Dusk or Dark or Dawn or Day

“And your freedom matters more than mine; is that it?”

He doesn’t answer. He doesn’t need to. The answer is in the situation, in the fact that he would help a witch harm his own kind rather than risk himself sounding the alarm. That’s almost being charitable. It assumes she approached him and not the other way around; that he’s just a coward and not a traitor.

“Why?” My question is soft, almost gentle; I want him to think he can make me understand.

“It only takes one ghost to anchor a city,” says Danny. “I knew Delia would never leave. I managed to make Teresa understand. Nobody who was haunting Manhattan was actually buried there, so we couldn’t count on bones; it had to be her. I had her convinced that you were anchoring Mill Hollow. She would have left you alone. She would never have gone looking for a replacement ghost.”

“Does everybody know about anchors but me?” I demand, throwing my hands up. Then I pause. Something about the way he said that . . . “What do you mean, a replacement ghost?”

Danny looks uncomfortable. “Forget it.”

“No, I won’t. What do you mean?”

“Ghosts don’t just happen. Someone has to make them. That’s why we all died so early, and why so many of us had freak accidents. People like Delia, who came back because she wanted to, they’re the rare ones.”
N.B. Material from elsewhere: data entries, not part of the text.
/-- Segments commit; faults, reruns, saves and tile fetch of a core (R67, R157, R158, R164, R165, R166, R167, R168, R169, R170, R171, R172, R173, R176,
R187, R206, R229, R230, R231, R232, R355, R373). -/
def Obligations.SegmentEvents : Prop :=
  (∀ (s : State) (i : Nat), let c := s.core i
    MayCommit c → walksLeft s i = false →
    (endCtl c.arch = false → c.arch.uiGo = false → (commitSegment s i).absent = none → exec (.segmentCommit i) s = .next (commitSegment s i)) ∧
    (∀ k x pos, endCtl c.arch = true → c.arch.ctl = some (k, .exit (some x) pos) → (successor (commitSegment s i) i x).absent = none →
      exec (.segmentCommit i) s = .next (successor (commitSegment s i) i x)) ∧
    (c.arch.stores = [] → c.arch.cmds = [] → c.arch.posted = [] → c.arch.pushed = [] → c.arch.popped = [] → c.accs = [] →
      (∀ p ∈ c.arch.pend, isFolded p = false) → endCtl c.arch = false → c.arch.uiGo = false → s.absent = none → Completes (.segmentCommit i) s fun t =>
        (t.core i).arch = { c.arch with relSpad := [], latch := [], tLive := [], tMod := [], tZero := [], segK := c.arch.lo, segCk := true, uiGo := false, skip := none, acqs := 0 } ∧
        (t.core i).keep = (t.core i).arch ∧ (t.core i).tiles = c.tiles ∧ (t.core i).tilesK = c.tiles ∧ (t.core i).spadLog = [] ∧ (t.core i).spad = c.spad ∧
        t.mem = s.mem ∧ t.queues = s.queues)) ∧
  (∀ (s : State) (i : Nat) (a : Acc), firstAcc s i = some a →
    (∀ v, accAt s i a = .fill v → exec (.translationWalkComplete i a.id) s = .next (sendData (dropAcc s i a.id) i ⟨a.bob, a.off, a.n, v, s.gtc, 0⟩)) ∧
    (accAt s i a = .va [a.va] → pagePhys a a.va = none → ∀ code lvl e, translate s i (s.core i).ctx a.va (accKind a) mUser = .fault code lvl e →
      exec (.translationWalkComplete i a.id) s = .next (s.setCore i (takeTrap (faultAt s i a.lane a.seq a.pos)
        ⟨code, 0, a.lane, lvl, BitVec.ofNat 64 a.va, (match a.kind with | .rd => false | _ => true), e⟩ (s.core i)))) ∧
    (accAt s i a = .va [a.va] → pagePhys a a.va = none → a.kind = .walk → ∀ ph lvl e, translate s i (s.core i).ctx a.va (accKind a) mUser = .ok ph lvl e →
      let s1 := tlbFill s i (s.core i).ctx a.va lvl e
      let s2 := s1.setCore i { s1.core i with accs := (s1.core i).accs.map fun x => if x.id = a.id then { x with phys := some ph } else x }
      let s3 := checkEnd (handOn (s2.core i).accs.length s2 i) (s2.core i).launch
      s3.absent = none → exec (.translationWalkComplete i a.id) s = .next s3)) ∧
  (∀ (s : State) (i sc : Nat) (rest : List Wait), (s.core i).waits = .fence sc :: rest → waitMet s i (.fence sc) = true →
    exec (.fenceConditionMet i) s = .next (s.setCore i (dropPortBufs (if sc = 0 then { s.core i with waits := rest } else l1Drop { s.core i with waits := rest })))) ∧
  (∀ (s : State) (i pos : Nat) (tr : Trap), (s.core i).mode = .rolled tr pos → Untraced s i →
    (tr.code = 1 ∨ tr.code = 7 → Completes (.rollbackComplete i) s fun t => (t.core i).mode = .handler tr pos false 0 ∧ (t.core i).arch = (s.core i).arch ∧
      FMap.get [] t.cow (s.core i).ctx = FMap.get [] s.cow (s.core i).ctx ++ [i] ∧ t.mem = s.mem) ∧
    (tr.code = 60 → Completes (.rollbackComplete i) s fun t => (t.core i).mode = .frozen tr pos (coreRec s i tr pos true) ∧ t.mem = s.mem) ∧
    (tr.code ≠ 1 → tr.code ≠ 7 → tr.code ≠ 60 → (freezeCore (dropOrphans (s.setCore i (freshPair (s.core i))) i) i tr pos).absent = none →
      Completes (.rollbackComplete i) s fun t => (t.core i).mode = .frozen tr pos (coreRec s i tr pos true) ∧ (t.core i).arch = (s.core i).arch)) ∧
  (∀ (s : State) (i pos id : Nat) (tr : Trap), (s.core i).mode = .handler tr pos false id → (FMap.get [] s.cow (s.core i).ctx).head? = some i →
    cowHeld s i (s.core i).ctx tr.va.toNat = false →
    let w := walk s (s.core i).ctx tr.va.toNat
    (pteV w.e = true → w.code = 0 → pteCow w.e = false → exec (.cowLockAcquire i) s = .next (cowRelease (s.setCore i (replayCore (s.core i))) (s.core i).ctx)) ∧
    (w.code = 0 → pteV w.e = true → pteCow w.e = true → (ctxWord s (s.core i).ctx 3).toNat % 2 ^ 32 = 0 →
      let t := freezeCore (cowRelease s (s.core i).ctx) i tr pos
      t.absent = none → exec (.cowLockAcquire i) s = .next t) ∧
    (w.code = 0 → pteV w.e = true → pteCow w.e = true →
      let ctx := (s.core i).ctx
      let n := (ctxWord s ctx 3).toNat
      let f := hbm8 s (ptrDie (ctxWord s ctx 2)) (ptrAddr (ctxWord s ctx 2) + 8 * (n % 2 ^ 32 - 1))
      let size := 2 ^ lvlShift w.lvl
      n % 2 ^ 32 ≠ 0 → pteLoc f ≤ 1 → pteFrame f % size = 0 →
      let e := pteSet (pteSet (pteSet (copyEntry w.e) 20 3 (pteLoc f)) 23 5 (pteDie f)) 28 36 (pteFrame f / 65536)
      let page := tr.va.toNat / size * size
      let s1 := setCtxWord s ctx 3 (BitVec.ofNat 64 (n / 2 ^ 32 * 2 ^ 32 + (n % 2 ^ 32 - 1)))
      let s2 := setHbm (copyPage s1 ctx page size (some w.e) e) w.die w.ea 8 e.toNat
      s2.absent = none → exec (.cowLockAcquire i) s = .next { s2.setCore i { s2.core i with mode := .handler tr pos true s2.nextId } with
        shoots := s2.shoots ++ [⟨ctx, false, w.lvl, false, page, .core i s2.nextId, none, false⟩], nextId := s2.nextId + 1 })) ∧
  (∀ (s : State) (i : Nat), let c := s.core i
    (∀ line, exec (.detectedError i (.l1 line)) s = .next (s.setCore i { c with l1 := c.l1.filter fun x => x.line != line })) ∧
    (∀ b, exec (.detectedError i (.data b)) s = .next (s.setCore i { c with bobs := c.bobs.map fun x => if x.id = b then { x with poison := 3 } else x })) ∧
    (∀ g, c.mode = .run → errInSegment c (.granule g) = false → exec (.detectedError i (.granule g)) s =
      .next (s.setCore i (takeTrap (faultAt s i 15 0 (nextFetchPos c.arch)) (Trap.core 53 1 15) c))) ∧
    (∀ g, c.mode = .run → errInSegment c (.granule g) = true → c.rerun = none → Untraced s i → s.absent = none → Completes (.detectedError i (.granule g)) s fun t =>
      (t.core i).mode = .run ∧ (t.core i).rerun = some ⟨1, 0, 0, 0, false, []⟩ ∧ (t.core i).arch.s = c.keep.s ∧ (t.core i).spadLog = []) ∧
    (∀ r, c.rerun = some r → r.run = 1 → c.preempt = false → atBoundary c = true → storesWalked c = true → shqFull c = false → walksLeft s i = false →
      Completes (.rerunPairCompare i) s fun t => (t.core i).vols = r.volA ∧ t.mem = s.mem ∧
        (t.core i).rerun = some { r with run := 2, crcA := segmentCrc c, ctkA := c.arch.ctk, heldA := c.held }) ∧
    (∀ r, c.rerun = some r → r.run = 2 → c.preempt = false → MayCommit c → walksLeft s i = false → segmentCrc c = r.crcA → c.arch.ctk = r.ctkA → Untraced s i →
      endCtl c.arch = false → c.arch.uiGo = false →
      let t := commitSegment (s.setCore i { c with rerun := none }) i
      t.absent = none → exec (.rerunPairCompare i) s = .next t) ∧
    (saveRolls c = false → saveReady c = true → Completes (.preemptSave i) s fun t => ∃ img, (c.launch, i, img) ∈ t.saves ∧
      (c.launch, i, slotBytes (coreMid s i) s.gtc img) ∈ t.pool ∧ img.arch.s = c.keep.s ∧ img.arch.v = c.keep.v ∧ img.arch.p = c.keep.p ∧ img.keep = img.arch ∧ img.preempt = false) ∧
    (∀ n p e s1, let s0 := releasePins s i
      FMap.find (s0.core i).arch.tfports n = some p → tileWants (s0.core i) n = true → formTile s0 i p.img p.formed = some (e, s1) → s1.absent = none →
      exec (.tileFetch i n) s = .next (s1.setCore i { s1.core i with arch := { (s1.core i).arch with
        tfports := FMap.put (s1.core i).arch.tfports n { p with buf := p.buf ++ [e], formed := p.formed + 1 } } })))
The storm that killed me was unseasonable and strange. I don’t want to think about it right now. If I think about it, when I’m already prisoned in glass with no way out, I may just start screaming. “So?”
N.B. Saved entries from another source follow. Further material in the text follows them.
/-- R236: a release of an engine waits for the writes its die sent before its first try, and for no later one. -/
theorem test_release_waits : (let s := oneDie { Die.init with seq := 2 }; let t := relMark s 0 (relKeyVent 3);
    relOpen s 0 (relKeyVent 3) = false ∧ relOpen (t.setDie 0 { t.die 0 with seq := 5, clock := [(0, 2)] }) 0 (relKeyVent 3) = true ∧
    relOpen (t.setDie 0 { t.die 0 with seq := 5, clock := [(0, 1)] }) 0 (relKeyVent 3) = false) := by decide +kernel
/-- All groups at bundle 1, a checkpoint bundle; bundle 0 is done. -/
def atCkpt : Core := { runWith { Arch.init with nextS := 1, nextV := 1, nextM := 1, nextX := 1, fpos := 1, fseq := 1, skip := some 3, acqs := 2 } with
  code := [(0, 0), (1, 0)], coden := 2, dictn := 1, dict := [(0, 2)] }
theorem witness_SegmentEvents_commit : MayCommit atCkpt ∧ walksLeft (core0 atCkpt) 0 = false ∧ endCtl atCkpt.arch = false ∧ atCkpt.arch.uiGo = false ∧
    (commitSegment (core0 atCkpt) 0).absent = none ∧ atCkpt.arch.stores = [] ∧ atCkpt.arch.cmds = [] ∧ atCkpt.arch.pend = [] ∧ atCkpt.accs = [] ∧
    Untraced (core0 atCkpt) 0 := by
  refine ⟨⟨?_, ?_, ?_, ?_⟩, ?_, ?_, rfl, ?_, rfl, rfl, rfl, rfl, fun l h => ?_⟩ <;> first | decide +kernel | cases h
/-! #### Save slots (Tables 7.4, 7.9), by hand from the tables -/

/-- S 3, E 4, KN 5, DN 6, RT 1, I 2^32. -/
theorem test_slot_loop_entry : loopBits ⟨3, 4, 5, 6, 2 ^ 32, true⟩ = 0x80000000000001060000000500040003 ∧
    loopOf 0x80000000000001060000000500040003 = ⟨3, 4, 5, 6, 2 ^ 32, true⟩ := by decide +kernel
/-- A scalar item of group S for s9 in lane 1, from bundle 2 for bundle 5, at checkpoint 4: D 2, BACK 2, 8 bytes of 7. -/
theorem test_slot_item : (itemOf Core.init ⟨.s 9 7, .s, 5, 2, 1, 0⟩).map (itemBits 4 ⟨.s 9 7, .s, 5, 2, 1, 0⟩) =
    some (32, 7 * 2 ^ 128 + 8 * 2 ^ 64 + 0x21002000901) := by decide +kernel
/-- A slot of zero bytes has no MAGIC. -/
theorem test_slot_magic : slotOk [] 0 = false ∧ slotOk [(0, 0x56), (1, 0x53), (2, 0x57), (3, 0x44), (4, 1), (8, 5)] 5 = true := by decide +kernel

/-- FIPS 202: SHAKE256 of no bytes begins 46 B9 DD 2B 0B A8 8D 13. -/
theorem test_shake256 : (shake256 []).extractLsb' 0 64 = 0x138DA80B2BDDB946 := by decide +kernel
/-- FIPS 197, example C.3: AES-256. -/
theorem test_aes256 : aesEnc (aesKeys (BitVec.ofNat 256 (ofBytes ((List.range 32).map (BitVec.ofNat 8))))) ((List.range 16).map fun i => BitVec.ofNat 8 (17 * i)) =
    [0x8E, 0xA2, 0xB7, 0xCA, 0x51, 0x67, 0x45, 0xBF, 0xEA, 0xFC, 0x49, 0x90, 0x4B, 0x49, 0x60, 0x89] := by decide +kernel
/-- FIPS 204, Decompose at its corner q − 1, and below it; UseHint there. -/
theorem test_decompose : decompose 8380416 = (0, -1) ∧ decompose 261888 = (0, 261888) ∧ decompose 261889 = (1, -261887) ∧ useHint true 0 = 15 := by decide +kernel
/-- R48: a packet for a die in the other row and another column crosses at either bridge end it has come to, whatever waits there. -/
theorem test_bridge_crossing : (let b : BePkt := ⟨packet 7 0, 0, false, 0⟩;
    let s := { State.reset with dies := [(1, { Die.init with links := [(9, activeLink), (10, activeLink)], routers := [(57, { Router.init with be := [b, b] })] })] };
    routeOut s 1 57 b = some 1 ∧ routeOut s 1 58 b = some 1 ∧ routeOut s 1 56 b = some 0 ∧ exitUnit s 1 7 false = some 58) := by decide +kernel
/-- A bundle whose lane 0 holds 'li s9, 5' waits to issue; a queue at a stored nop; the first bytes of an instruction placed by withFetchWord. -/
theorem witness_StepRunsDecoded : (let f : Fetched := ⟨0, 0, false, 0, none, 0x0001424030 <<< 8, []⟩; let c := runWith { Arch.init with fq := [f] };
      let cu : Cursor := { Cursor.init with core := 0, lane := 0 }; let s : State := { core0 c with agenda := [.lane cu] };
      s.agenda = .lane cu :: [] ∧ isRun (s.core 0) = true ∧ (s.core 0).arch.fetched cu.seq = some f ∧ phaseTrap cu (s.core 0) = false) ∧
    (let s := recognise { qmem with agenda := [] } 0; (s.queue 0).en = true ∧ (s.queue 0).frozen = false ∧ (match (queueHead s 0).1 with | .cmd _ => true | _ => false) = true) ∧
    (State.reset.core 0).arch.phase = [] := by decide +kernel
theorem witness_StagePredicateGate : stagePred (here (st 0)) 0x25 = some false ∧ stagePred (here (st 0)) 1 = none ∧ stagePred (here (st 0)) 0 = some true := by decide +kernel
theorem witness_DecodeOfEncode : (Instr.add ⟨0, 7, 0, 1, 2, 0, 0⟩).wf = true ∧ encode (.add ⟨0, 7, 0, 1, 2, 0, 0⟩) ≠ .event := by decide +kernel
theorem witness_StepKeepsMemoryForm : State.reset.memWf = true ∧ qmem.memWf = true := by decide +kernel
theorem witness_IssueFrame : isRun (here (st 0)) = true ∧ exec (.add ⟨0x25, 7, 0, 1, 2, 0, 0⟩) (st 0) = .next (st 0) := ⟨by decide +kernel, rfl⟩
/-- Codes at both ends of each operand range; a channel and a port that answer. -/
theorem witness_OperandsAndRegisters : (∀ p ∈ [(0, 63), (64, 71), (72, 79), (80, 83), (84, 126), (127, 127)], ∀ n ∈ [p.1, p.2], (BitVec.ofNat 7 n).toNat = n) ∧
    (let b : Cursor := { Cursor.init with core := 0 }; let g : BitVec 768 := BitVec.ofNat 768 (2 ^ 16 + 5 * 2 ^ 192 + 2 ^ 256 + 2 ^ 320 + 2 ^ 384);
      (match popPort b (runWith { Arch.init with ports := [(0, ⟨g, 0, 0, (0, 0), 1, [⟨7, none⟩], []⟩)] }) 0 with | .ok (v, _) => v == 7 | .error _ => false) = true ∧
      isOk (pushPort b (runWith { Arch.init with ports := [(0, ⟨g + 2 ^ 10, 0, 0, (0, 0), 0, [], []⟩)] }) 0 32 5 (-1)) = true ∧
      isOk (pushPort b (runWith { Arch.init with ports := [(0, ⟨g + 2 ^ 10, 0, 0, (0, 0), 0, [], []⟩)] }) 0 64 5 (lowMask 64 64)) = true ∧
      isOk (pushChan b (runWith { Arch.init with chans := [(0, ⟨1, true, 2, true, false, false⟩)] }) 0 5) = true) ∧
    { Arch.init with uiActive := true }.uiActive = true := by decide +kernel
theorem witness_CoreException : ([(3, (0 : BitVec 512))] : FMap (BitVec 512)) ≠ [] ∧ ({ Arch.init with tMod := [3], tLive := [3] }).tMod = [3] ∧
    FMap.find ({ Core.init with tilesK := [(3, [])] }).tilesK 3 = some [] ∧
    (let c := runWith { Arch.init with pend := [⟨.row 5 0 .wr 0 0 false, .m, 9, 0, 6, 0⟩], tMod := [3] }; 5 ∈ rowIds (c.keep.pend ++ c.keep.uiHeld) ∧ 5 ∉ c.arch.tMod ∧
      4 ∉ rowIds (c.keep.pend ++ c.keep.uiHeld)) := by decide +kernel
theorem witness_MemoryLaws : Memory.wf [] = true ∧ Memory.wf [(3, 5), (7, 1)] = true ∧ Nat.testBit 5 0 = true ∧ Nat.testBit 5 1 = false := by decide +kernel
theorem witness_PhysicalStores : isSealed 0 = false ∧ isSealed 1 = true ∧ 120 % 128 + 8 ≤ 128 ∧
    FMap.find ({ State.reset with seals := [(maddr 1 0 120 / 128, ⟨5, 0, 0⟩)] }).seals (maddr 1 0 120 / 128) = some ⟨5, 0, 0⟩ := by decide +kernel
/-- The last aligned word of the scratchpad and of memory; one past each; a translation that is granted, a walk that fails. -/
theorem witness_AddressesAndTranslation : ((0x80000000003FFFF8 : Word).toNat % 8 = 0 ∧ (0x80000000003FFFF8 : Word).getLsbD 63 = true ∧ (0x80000000003FFFF8 : Word).extractLsb' 22 41 = 0 ∧
      ((0x80000000003FFFF8 : Word).setWidth 22).toNat + 8 ≤ 2 ^ 22 ∧ (0x8000000000400000 : Word).extractLsb' 22 41 ≠ 0 ∧ (0x00FFFFFFFFFFFFF8 : Word).toNat + 8 ≤ 2 ^ 56 ∧
      2 ^ 56 < (0x0100000000000000 : Word).toNat + 8 ∧ (0x0100000000000000 : Word).getLsbD 63 = false ∧ (5 : Word).toNat % 8 ≠ 0) ∧
    (okT (translate qmem (tlbSpindle 0) 0 8192 .amo mQueue) = true ∧ ctxOk qmem 0 = true ∧ ctxOk qmem 1 = false) ∧
    (let s := { qmem with tlbs := [] }; tlbFind s 0 0 (2 ^ 50) = none ∧ (walk s 0 (2 ^ 50)).code ≠ 0) := by decide +kernel
theorem witness_CommandRefusals : qst.absent = none ∧ WellShaped qst (pk [] 0) 0 ∧ ¬ MayMove qst 10 ∧ (atQ qst).stack = [] ∧
    cmdAddr qst ⟨0, 0, 0, 0, 0, 0, 0, 0, 5, []⟩ % 8 ≠ 0 ∧ (8 : Word).toNat % 8 = 0 ∧ (8 : Word).toNat < 2 ^ 56 ∧ okT (translate qst (tlbSpindle 0) 0 8192 .read mQueue) = false ∧
    (qst.queue 0).abtsig = 0 ∧ (qst.queue 0).hlen = 0 ∧ (creg qst 1).toNat % 64 ≠ 0 ∧ (creg qst 1).toNat % 8 ≠ 0 := by
  refine ⟨rfl, ⟨rfl, rfl, rfl, rfl, ?_⟩, ?_, rfl, ?_⟩
  · intro fr t h; cases h
  · show ¬ (1 ≤ (10 : Int) ∧ (10 : Int) < _); decide +kernel
  · decide +kernel
/-- A copy-on-write page of 1 GiB on another module, and a page pool of one page there. -/
def cowCore : Core := { runWith Arch.init with mode := .handler (Trap.core 7 0 0) 5 false 0 }
def cowState : State := { core0 cowCore with
  mod := (mapped 0 State.reset).mod, cow := [(0, [0])],
  mem := [(0, 1), (10, 1), (18, 4), (24, 1), (65536, 1), (65539, 0x20), (131072, 1), (131075, 0x30), (196608, 0x2F), (196611, 4), (262147, 4), (262149, 4)] }
theorem copyPage_far {s : State} {ctx page size : Nat} {e n : Word} (hn : pteLoc n ≠ 3) (h1 : localDie s (pteDie e) = none)
    (h2 : localDie s (pteDie n) = none) : copyPage s ctx page size (some e) n = s := by
  unfold copyPage
  generalize List.range (size / 128) = l
  induction l with
  | nil => rfl
  | cons i t ih =>
    rw [List.foldl_cons]
    have e1 : homeUse s ctx (page + 128 * i) (entryPhys e (128 * i)) = s := by simp only [homeUse, entryPhys, h1]
    simp only [e1]
    have e2 : ∀ v, homeWrite s ctx (page + 128 * i) 128 v (entryPhys n (128 * i)) = s := fun v => by
      simp [homeWrite, farHome, entryPhys, h2, hn]
    rw [e2]; exact ih
theorem witness_SegmentEvents_copy : (cowState.core 0).mode = .handler (Trap.core 7 0 0) 5 false 0 ∧ (FMap.get [] cowState.cow 0).head? = some 0 ∧ cowHeld cowState 0 0 0 = false ∧
    (let w := walk cowState 0 0; w.code = 0 ∧ pteV w.e = true ∧ pteCow w.e = true ∧ w.lvl = 2) ∧ (ctxWord cowState 0 3).toNat % 2 ^ 32 ≠ 0 ∧
    (let f := hbm8 cowState (ptrDie (ctxWord cowState 0 2)) (ptrAddr (ctxWord cowState 0 2) + 8 * ((ctxWord cowState 0 3).toNat % 2 ^ 32 - 1));
      pteLoc f ≤ 1 ∧ pteFrame f % 2 ^ lvlShift 2 = 0 ∧
      let w := walk cowState 0 0;
      let e := pteSet (pteSet (pteSet (copyEntry w.e) 20 3 (pteLoc f)) 23 5 (pteDie f)) 28 36 (pteFrame f / 65536);
      let s1 := setCtxWord cowState 0 3 0;
      (setHbm (copyPage s1 0 0 (2 ^ lvlShift w.lvl) (some w.e) e) w.die w.ea 8 e.toNat).absent = none) := by
  refine ⟨rfl, ?_, ?_, ?_, ?_, ?_, ?_, ?_⟩
  iterate 6 decide +kernel
  dsimp only
  rw [copyPage_far] <;> decide +kernel
/-- R175: bytes put in any order make a memory in canonical form. -/
theorem test_holding : Memory.holding [(5, 1), (3, 2), (4, 0)] = [(3, 2), (5, 1)] := by decide +kernel
theorem witness_CheckpointOnly : Acts { st 6 with cur := { (st 6).cur with ckpt := false } } 0 ∧ ({ st 6 with cur := { (st 6).cur with ckpt := false } }).cur.ckpt = false := ⟨rfl, rfl⟩
end Sys2Proof.Tests
end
“So I tried to protect you by making her think you were the anchor, so she wouldn’t make a replacement. You’re the one who’s always saying we have an obligation to other people. To help them.”

I stare at him. I don’t know if he can see me; I hope he can. I hope he understands the hate and dismay I’m directing at his face. “She knew I wasn’t the anchor; she said as much to me. I was trying to convince you to volunteer at the suicide hotline, not giving you permission to lock other ghosts in mirrors so rich assholes can use us as the fountain of youth. This isn’t helping people.”

“Getting old doesn’t help them either.”

“Getting old is natural. It’s what we didn’t get. Every time I take a call, I am fighting to help someone else get old. This is sick. It’s wrong, and you need to let me out of here.”

“That’s not going to happen. I could maybe convince Teresa not to sell you right away. If you wanted to stay. We could talk more about why this is okay. Why this is how things ought to be. If you wanted.”

I’m so tired. “Go to hell, Danny,” I say, and he looks surprised for a moment before he puts the mirror down and disappears.

I start to pace. I’m trapped in glass. I’m going to be exploited and held prisoner forever, like an unwilling genie in a breakable bottle. The old stories said you needed to cover all the mirrors after someone died so that they wouldn’t prison your ghosts. They also said the first person who looked at their reflection after a ghost did get caught would drop dead on the spot, frightened out of themselves, but Teresa looked at me, and she lived. Is it because she’s a witch? Are witches immune to that sort of terror? Is it because she’s the one who prisoned me there? Or is there something else I ought to know, something I’m missing because this has never happened to me before?

One ghost to a mirror. Can’t share your prison. And people who look in mirrors containing the dead sometimes die for no apparent reason, like they weren’t able to stand what they saw. Ghosts can move time. What if that’s not all that we can do?

Trouble with being a teenage runaway is no one tells you anything. Most people grow out of it, though; start making connections, start making allies, start making friends. Forty years I’ve been running, and I can count the friends I’ve made on the fingers of one hand. They’re bright, precious things, every one of them, but they’re not enough. They didn’t tell me the things I needed to know. Forty years in the ground, and I’m still lost when it comes to the realities of what I am.

In a world of anchors and moorings, I am a nail in someone else’s coffin, and no one can tell who’s been buried beneath me.